━━━━━ EXTRACTED INFORMATION

/-- STATUS: any clear value but 0 and 1 is refused with RANGE. The report is of fixed length, fits the response of a STATUS given alone,
and holds the groups of section 13.4 in order; the widths of the fields that section does not lay out are the model's reading
(notes/assumptions/11.md), and the place of the ladder code of R63 is its choice (notes/assumptions/25.md). With clear NO nothing
changes; with clear YES every latch and every counter is set to 0 once the report is built, and what stands (states, timers, occupancies,
contributions, ladders, result sets, queues, the capture) is kept (R175); that the command is itself counted as run afterwards, so that
commands run reads 1, is the model's choice (notes/assumptions/6.md). A fill that is being carried out stands before its next draw as it
stood, and the report gives the queues as its last draw left them (R119); that its data segments placed and frames started are then
counted and its data fills and idle segments not yet is the model's reading of R132 (notes/assumptions/7.md). -/
def Obligations.StatusReportsAndClears : Prop :=
  ∀ (s : State) (clear : Byte),
    s.live →
      let fours (l : List Nat) : List Byte := l.flatMap be32
      let two (v : Int) : List Byte := be16 (BitVec.ofInt 16 v).toNat
      let one (n : Nat) : List Byte := byteOf n
      let flag (b : Bool) : List Byte := byteOf (if b then 1 else 0)
      let absent (n : Nat) : List Byte := List.replicate n 0xFF
      let carrier (k : Carrier) : List Byte :=
        one (match k.control.state with | .off => 0 | .acquire => 1 | .run => 2 | .fallback => 3 | .hold => 4 | .test => 5) ++
          be16 k.control.freshness ++ be16 k.control.acqCount ++ flag (k.control.mode = .fixed) ++
          flag (k.control.recovery = .latch) ++
          fours [k.control.acquisitions, k.control.fallbacks, k.control.recoveries, k.control.ladderMismatches] ++
          fours [k.lane.framesSent, k.lane.framesReceived, k.lane.discardedOff, k.lane.unlocked, k.lane.checkFailures,
            k.lane.badStatus, k.lane.unreadable, k.lane.formatErrors] ++
          two k.est.level ++ two k.est.slope ++ two k.est.quality ++ flag k.est.firstSample ++ be16 k.req.inbound ++
          one (match k.req.state with | .idle => 0 | .requesting _ => 1 | .pending _ _ _ => 2) ++ be16 k.req.tag.toNat ++
          (match k.req.state.outstanding with
            | some q => one (if q.kind = .step then 1 else 2) ++ be16 q.target
            | none => absent 3) ++
          be16 k.req.dwell ++ be16 k.req.holdOff ++ be16 k.req.timer ++
          (match k.req.state with | .pending _ g sf => one g ++ be16 sf.toNat | _ => absent 3) ++
          fours [k.req.stepIssued, k.req.urgentIssued, k.req.supersedes, k.req.upshifts, k.req.downshifts, k.req.refusals,
            k.req.busyAnswers, k.req.timeouts, k.req.mismatches, k.req.unsolicited] ++
          be16 k.sched.outbound ++
          (match k.sched.scheduled with
            | some w => one w.granted ++ be16 w.sf.toNat ++ one w.tag.toNat
            | none => absent 4) ++
          (match k.sched.forced with | some p => one p | none => absent 1) ++
          (match k.sched.answer with
            | none => absent 5
            | some a =>
              one a.tag.toNat ++
                match a.verdict with
                | .accept g sf => one 1 ++ one g ++ be16 sf.toNat
                | .refuse => one 2 ++ List.replicate 3 0
                | .busy => one 3 ++ List.replicate 3 0) ++
          (match k.lane.nf with | some n => be16 n.toNat | none => absent 2) ++
          fours [k.sched.requestsTaken, k.sched.acceptSent, k.sched.refuseSent, k.sched.busySent, k.sched.scheduledMade,
            k.sched.forcedMade] ++
          fours [k.dist.dataFills, k.dist.idleFills, k.dist.patternFills, k.dist.dataSegments, k.dist.idleSegments] ++
          flag k.test.sweepActive ++ be16 k.test.sweepStep ++ be16 k.test.sweepCount ++ be16 k.test.dw ++
          be32 k.test.discarded ++ [k.ladder.code]
      let cls (k : ClassId) : List Byte :=
        let n := s.admission.counters.get k
        fours [n.admitted, n.shedDrops, n.limitDrops, n.bufferDrops] ++ if k = 0 then [] else be32 n.shedEntries
      let all (f : Fin 4 → List Byte) : List Byte := f 0 ++ f 1 ++ f 2 ++ f 3
      let q := s.queues
      let r := s.reseq
      let y := s.history
      let lost (x : Nat × Slot) : Bool := match x.2 with | .lost => true | .segment _ => false
      let report : List Byte :=
        be16 0x6014 ++ one 0x42 ++ be16 s.agent.addr.toNat ++ be16 s.agent.typeCode.toNat ++
          (be32 s.alert.latches.toNat ++ be32 s.alert.mask.toNat ++ flag s.alertAsserted) ++ all (fun c => carrier (s.car c)) ++
          (fours [s.site.fcsErrors, s.site.shortFrames, s.site.longFrames, s.site.accepted, s.site.diverted,
              s.site.egressDelivered, s.classifier.drops, s.classifier.defaultFrames] ++
            all (fun c => be16 (s.admission.contributions.get c)) ++ be16 s.admission.contributions.sum ++
            all (fun k => flag (s.admission.shed.get k)) ++ all cls ++ all (fun k => be16 (q.occupancy.get k)) ++ be16 q.free ++
            all (fun k => be16 (q.frames.get k).length) ++ be16 q.seq.toNat ++
            (match q.cursor with
              | some cu => one cu.cls.val ++ be16 ((cu.frame.length + 63) / 64 - cu.next)
              | none => absent 3) ++
            be32 q.framesStarted) ++
          (flag r.synced ++ be16 r.expected.toNat ++ be16 (r.window.filter (fun x => !lost x)).length ++
            be16 (r.window.filter lost).length ++ be16 (match r.gap with | some v => v | none => 0) ++ be16 r.lateRun ++
            (match r.context with | some x => one x.count ++ be16 x.bytes.length | none => absent 3) ++
            fours [r.stored, r.duplicates, r.late, r.unsyncedDiscards, r.resyncs, r.lateResyncs, r.resyncLosses,
              r.resyncFrameDiscards, r.marksTaken, r.marksIgnored, r.gapExpiries, r.gapPositionsLost, r.lostDelivered,
              r.partialDiscards, r.oversizeDiscards, r.orphans, r.lossDiscards, r.framesToEgress, r.framesToManagement]) ++
          (one (match y.state with | .idle => 0 | .armed => 1 | .post => 2 | .done => 3) ++ be16 y.carrier.val ++
            one (match y.trigger with | .immediate => 1 | .anyDownshift => 2 | .urgent => 3 | .fallback => 4 | .mismatch => 5) ++
            be16 y.post ++ be16 y.ring.length ++ be16 y.postRecords ++ flag (y.cause = .cut)) ++
          (be16 s.agent.queue.length ++
            fours [s.agent.queuedSite, s.agent.queuedRadio, s.agent.queueDrops, s.agent.malformed, s.agent.ignored,
              s.agent.commandsRun, s.agent.commandsRefused, s.agent.responsesSent])
      (2 ≤ clear.toNat → exec (.status clear) s = .next (s.returned ⟨.range, []⟩)) ∧
        (clear = 0 → exec (.status clear) s = .next (s.returned ⟨.ok, report⟩)) ∧
        report.length = (statusReport State.reset).length ∧ report.length ≤ 1492 ∧
        (clear = 1 →
          ∃ t : State,
            exec (.status clear) s = .next (t.returned ⟨.ok, report⟩) ∧
              (∀ c : CarrierId,
                let k := s.car c
                t.car c =
                  { k with
                    lane :=
                      { k.lane with
                        framesSent := 0, framesReceived := 0, discardedOff := 0, unlocked := 0, checkFailures := 0,
                        badStatus := 0, unreadable := 0, formatErrors := 0 }
                    control := { k.control with acquisitions := 0, fallbacks := 0, recoveries := 0, ladderMismatches := 0 }
                    req :=
                      { k.req with
                        stepIssued := 0, urgentIssued := 0, supersedes := 0, upshifts := 0, downshifts := 0, refusals := 0,
                        busyAnswers := 0, timeouts := 0, mismatches := 0, unsolicited := 0 }
                    sched :=
                      { k.sched with
                        requestsTaken := 0, acceptSent := 0, refuseSent := 0, busySent := 0, scheduledMade := 0,
                        forcedMade := 0 }
                    dist :=
                      { k.dist with
                        dataFills := 0, idleFills := 0, patternFills := 0, dataSegments := 0, idleSegments := 0 }
                    test := { k.test with discarded := 0 } }) ∧
              t.site = ⟨0, 0, 0, 0, 0, 0⟩ ∧
              (t.classifier.defaultClass, t.classifier.drops, t.classifier.defaultFrames) = (s.classifier.defaultClass, 0, 0) ∧
              (∀ i : Fin 64, t.classifier.table[i] = { s.classifier.table[i] with hits := 0 }) ∧
              t.admission = { s.admission with counters := Quad.all ⟨0, 0, 0, 0, 0⟩ } ∧
              t.queues = { s.queues with framesStarted := 0 } ∧
              t.reseq =
                ⟨s.reseq.synced, s.reseq.expected, s.reseq.window, s.reseq.gap, s.reseq.lateRun, s.reseq.context, s.reseq.tg,
                  s.reseq.k, 0, 0, 0, 0, 0, 0, 0, 0, 0, 0, 0, 0, 0, 0, 0, 0, 0, 0, 0⟩ ∧
              t.history = s.history ∧
              t.agent =
                ⟨s.agent.typeCode, s.agent.addr, s.agent.queue, s.agent.execution, s.agent.reply, 0, 0, 0, 0, 0, 0, 0, 0⟩ ∧
              t.alert = ⟨0, s.alert.mask⟩ ∧
              (t.filling, t.pins, t.out, t.drawPlan, t.pending) = (s.filling, s.pins, s.out, s.drawPlan, s.pending))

━━━━━━━━━━

**PROBLEM TO WORK ON:**
The records are given above. Copy each line in them that holds "unsolicited".

**RESULT FOR THIS EXERCISE:**
            k.req.busyAnswers, k.req.timeouts, k.req.mismatches, k.req.unsolicited] ++
                        busyAnswers := 0, timeouts := 0, mismatches := 0, unsolicited := 0 }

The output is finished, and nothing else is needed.